• REQUIRED WORK:
Scan the records for the string "dequeue", then copy each line that has it.

• INFORMATION SUPPLIED:
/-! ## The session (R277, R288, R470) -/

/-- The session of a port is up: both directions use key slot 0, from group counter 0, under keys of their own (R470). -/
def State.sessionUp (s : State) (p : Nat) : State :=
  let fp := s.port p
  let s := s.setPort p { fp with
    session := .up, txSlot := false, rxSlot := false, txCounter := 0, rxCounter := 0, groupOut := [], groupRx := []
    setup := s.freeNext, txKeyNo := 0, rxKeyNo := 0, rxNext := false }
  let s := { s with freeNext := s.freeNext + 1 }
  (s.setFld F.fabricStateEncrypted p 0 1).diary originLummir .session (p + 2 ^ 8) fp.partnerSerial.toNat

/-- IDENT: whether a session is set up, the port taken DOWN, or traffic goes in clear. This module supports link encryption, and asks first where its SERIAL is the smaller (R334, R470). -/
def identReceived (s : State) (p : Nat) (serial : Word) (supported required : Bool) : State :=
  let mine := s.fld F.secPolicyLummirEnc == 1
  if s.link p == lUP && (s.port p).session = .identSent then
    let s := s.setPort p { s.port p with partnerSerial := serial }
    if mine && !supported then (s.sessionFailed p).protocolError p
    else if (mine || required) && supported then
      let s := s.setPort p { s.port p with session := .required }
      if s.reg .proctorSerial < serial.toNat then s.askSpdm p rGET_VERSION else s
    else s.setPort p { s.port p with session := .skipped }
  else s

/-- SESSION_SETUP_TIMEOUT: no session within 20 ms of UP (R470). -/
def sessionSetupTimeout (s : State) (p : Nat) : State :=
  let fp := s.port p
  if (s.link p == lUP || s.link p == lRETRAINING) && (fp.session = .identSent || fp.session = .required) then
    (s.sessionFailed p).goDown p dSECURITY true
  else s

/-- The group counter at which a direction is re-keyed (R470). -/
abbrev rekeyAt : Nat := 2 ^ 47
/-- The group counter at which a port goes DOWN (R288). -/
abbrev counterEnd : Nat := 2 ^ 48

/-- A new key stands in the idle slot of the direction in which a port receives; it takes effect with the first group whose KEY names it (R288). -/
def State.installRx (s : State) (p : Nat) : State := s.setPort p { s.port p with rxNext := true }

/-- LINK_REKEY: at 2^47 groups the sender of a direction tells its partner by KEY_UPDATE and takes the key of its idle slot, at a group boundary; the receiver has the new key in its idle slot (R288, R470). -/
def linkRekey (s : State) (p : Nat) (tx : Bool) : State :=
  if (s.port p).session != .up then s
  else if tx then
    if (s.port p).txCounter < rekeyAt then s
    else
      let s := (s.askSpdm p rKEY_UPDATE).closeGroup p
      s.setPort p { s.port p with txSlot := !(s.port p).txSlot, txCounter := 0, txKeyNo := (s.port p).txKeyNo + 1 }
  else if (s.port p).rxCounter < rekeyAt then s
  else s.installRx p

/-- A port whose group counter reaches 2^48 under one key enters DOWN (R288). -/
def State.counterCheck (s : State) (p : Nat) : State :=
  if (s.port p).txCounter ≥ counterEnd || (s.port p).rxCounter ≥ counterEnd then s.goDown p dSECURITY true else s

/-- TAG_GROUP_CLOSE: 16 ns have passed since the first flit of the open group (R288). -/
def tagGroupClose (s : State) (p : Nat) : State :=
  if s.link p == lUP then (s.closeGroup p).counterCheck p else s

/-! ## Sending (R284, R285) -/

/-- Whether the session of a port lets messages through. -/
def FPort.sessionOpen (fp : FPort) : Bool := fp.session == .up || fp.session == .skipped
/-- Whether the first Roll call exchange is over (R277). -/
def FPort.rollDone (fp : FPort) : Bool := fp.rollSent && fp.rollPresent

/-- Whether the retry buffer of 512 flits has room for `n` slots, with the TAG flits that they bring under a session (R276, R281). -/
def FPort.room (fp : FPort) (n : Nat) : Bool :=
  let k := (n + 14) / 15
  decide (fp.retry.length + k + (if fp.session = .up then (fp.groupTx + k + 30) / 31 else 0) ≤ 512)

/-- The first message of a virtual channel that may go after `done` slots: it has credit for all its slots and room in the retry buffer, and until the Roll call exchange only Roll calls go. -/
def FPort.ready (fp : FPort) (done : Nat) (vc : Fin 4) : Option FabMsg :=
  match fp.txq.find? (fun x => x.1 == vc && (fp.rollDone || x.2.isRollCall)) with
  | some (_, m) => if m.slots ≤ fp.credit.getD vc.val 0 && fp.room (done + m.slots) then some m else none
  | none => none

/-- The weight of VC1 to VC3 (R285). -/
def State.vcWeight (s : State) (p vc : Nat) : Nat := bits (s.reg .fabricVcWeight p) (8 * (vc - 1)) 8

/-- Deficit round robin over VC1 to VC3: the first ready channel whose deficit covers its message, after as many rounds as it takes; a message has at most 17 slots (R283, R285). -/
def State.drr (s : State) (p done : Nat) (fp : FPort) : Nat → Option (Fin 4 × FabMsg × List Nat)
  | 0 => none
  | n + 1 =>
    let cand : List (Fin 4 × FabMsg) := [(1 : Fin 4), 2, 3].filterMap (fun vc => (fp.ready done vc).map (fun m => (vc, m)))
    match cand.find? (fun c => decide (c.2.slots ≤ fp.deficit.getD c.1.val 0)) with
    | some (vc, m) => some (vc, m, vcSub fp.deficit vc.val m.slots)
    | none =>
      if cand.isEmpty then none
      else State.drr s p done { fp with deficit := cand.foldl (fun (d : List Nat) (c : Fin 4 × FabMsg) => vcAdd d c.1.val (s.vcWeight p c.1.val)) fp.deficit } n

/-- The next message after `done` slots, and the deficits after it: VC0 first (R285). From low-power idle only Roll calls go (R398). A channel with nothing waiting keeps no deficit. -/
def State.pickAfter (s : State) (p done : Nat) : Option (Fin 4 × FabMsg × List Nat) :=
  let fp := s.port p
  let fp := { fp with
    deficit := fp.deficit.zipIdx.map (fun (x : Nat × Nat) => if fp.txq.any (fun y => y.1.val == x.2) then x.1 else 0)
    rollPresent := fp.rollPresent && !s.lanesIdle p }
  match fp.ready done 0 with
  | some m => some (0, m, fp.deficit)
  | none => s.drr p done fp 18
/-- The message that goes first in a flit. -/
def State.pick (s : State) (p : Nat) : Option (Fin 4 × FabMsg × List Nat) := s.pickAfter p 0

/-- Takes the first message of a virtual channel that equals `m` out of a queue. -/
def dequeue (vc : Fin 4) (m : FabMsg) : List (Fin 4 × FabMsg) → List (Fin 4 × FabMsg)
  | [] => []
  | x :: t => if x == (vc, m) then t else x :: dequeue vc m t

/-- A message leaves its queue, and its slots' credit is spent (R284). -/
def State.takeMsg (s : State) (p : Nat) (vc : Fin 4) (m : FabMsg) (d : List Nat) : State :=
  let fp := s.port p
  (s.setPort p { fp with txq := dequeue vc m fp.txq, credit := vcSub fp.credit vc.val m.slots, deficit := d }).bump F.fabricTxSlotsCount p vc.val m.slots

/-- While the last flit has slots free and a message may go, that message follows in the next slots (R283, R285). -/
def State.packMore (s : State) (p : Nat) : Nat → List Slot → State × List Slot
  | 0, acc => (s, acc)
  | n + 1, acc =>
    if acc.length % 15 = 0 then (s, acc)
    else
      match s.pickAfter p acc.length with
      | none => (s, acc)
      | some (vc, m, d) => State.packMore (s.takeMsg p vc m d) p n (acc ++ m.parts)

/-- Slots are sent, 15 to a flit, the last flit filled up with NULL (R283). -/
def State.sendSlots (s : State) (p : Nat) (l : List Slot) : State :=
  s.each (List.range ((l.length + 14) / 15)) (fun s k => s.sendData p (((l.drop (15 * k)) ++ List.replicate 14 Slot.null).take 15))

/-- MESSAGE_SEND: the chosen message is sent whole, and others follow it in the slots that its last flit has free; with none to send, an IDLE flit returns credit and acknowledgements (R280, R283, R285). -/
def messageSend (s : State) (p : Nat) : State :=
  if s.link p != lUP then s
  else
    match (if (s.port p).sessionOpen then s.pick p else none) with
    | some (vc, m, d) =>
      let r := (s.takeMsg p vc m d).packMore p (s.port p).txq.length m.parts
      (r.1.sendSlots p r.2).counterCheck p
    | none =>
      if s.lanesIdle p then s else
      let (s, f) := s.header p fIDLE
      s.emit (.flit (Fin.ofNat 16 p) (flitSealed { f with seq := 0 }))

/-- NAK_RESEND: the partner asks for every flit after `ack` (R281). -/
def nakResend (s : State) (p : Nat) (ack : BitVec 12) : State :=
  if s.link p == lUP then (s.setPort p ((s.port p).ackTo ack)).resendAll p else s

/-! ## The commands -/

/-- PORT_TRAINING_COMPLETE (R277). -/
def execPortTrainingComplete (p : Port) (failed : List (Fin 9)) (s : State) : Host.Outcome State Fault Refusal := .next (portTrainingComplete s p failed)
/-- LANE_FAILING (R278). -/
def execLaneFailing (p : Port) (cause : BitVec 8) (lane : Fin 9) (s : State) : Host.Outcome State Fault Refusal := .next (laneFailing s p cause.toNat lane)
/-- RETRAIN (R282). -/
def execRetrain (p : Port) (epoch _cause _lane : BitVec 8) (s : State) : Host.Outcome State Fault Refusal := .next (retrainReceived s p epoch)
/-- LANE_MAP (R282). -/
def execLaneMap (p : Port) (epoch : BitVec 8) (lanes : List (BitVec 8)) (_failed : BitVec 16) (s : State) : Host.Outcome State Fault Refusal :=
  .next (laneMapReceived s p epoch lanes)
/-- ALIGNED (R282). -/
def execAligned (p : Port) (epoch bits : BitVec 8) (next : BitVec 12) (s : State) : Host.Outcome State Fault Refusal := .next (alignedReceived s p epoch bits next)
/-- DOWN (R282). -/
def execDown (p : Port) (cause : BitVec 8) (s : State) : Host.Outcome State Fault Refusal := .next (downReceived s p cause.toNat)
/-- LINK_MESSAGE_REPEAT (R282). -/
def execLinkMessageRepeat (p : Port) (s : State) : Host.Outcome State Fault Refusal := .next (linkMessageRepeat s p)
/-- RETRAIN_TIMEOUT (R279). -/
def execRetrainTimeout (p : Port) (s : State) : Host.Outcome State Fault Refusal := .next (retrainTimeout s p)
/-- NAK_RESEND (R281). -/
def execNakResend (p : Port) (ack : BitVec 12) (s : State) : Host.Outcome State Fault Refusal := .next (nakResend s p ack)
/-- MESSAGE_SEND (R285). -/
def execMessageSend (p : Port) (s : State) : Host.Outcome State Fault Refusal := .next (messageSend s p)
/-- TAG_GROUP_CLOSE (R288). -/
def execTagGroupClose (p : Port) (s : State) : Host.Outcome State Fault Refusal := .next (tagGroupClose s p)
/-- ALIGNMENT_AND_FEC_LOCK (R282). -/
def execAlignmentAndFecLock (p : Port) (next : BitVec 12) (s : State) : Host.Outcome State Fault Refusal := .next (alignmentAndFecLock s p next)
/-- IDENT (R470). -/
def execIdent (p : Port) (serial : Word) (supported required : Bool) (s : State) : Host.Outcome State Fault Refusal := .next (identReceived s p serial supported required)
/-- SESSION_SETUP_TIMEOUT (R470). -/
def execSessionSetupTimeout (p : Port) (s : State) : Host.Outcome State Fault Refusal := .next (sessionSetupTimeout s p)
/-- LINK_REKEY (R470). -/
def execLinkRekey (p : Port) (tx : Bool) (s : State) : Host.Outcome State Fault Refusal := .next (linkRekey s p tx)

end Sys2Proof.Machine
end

• FINISHED TASK:
def dequeue (vc : Fin 4) (m : FabMsg) : List (Fin 4 × FabMsg) → List (Fin 4 × FabMsg)
  | x :: t => if x == (vc, m) then t else x :: dequeue vc m t
  (s.setPort p { fp with txq := dequeue vc m fp.txq, credit := vcSub fp.credit vc.val m.slots, deficit := d }).bump F.fabricTxSlotsCount p vc.val m.slots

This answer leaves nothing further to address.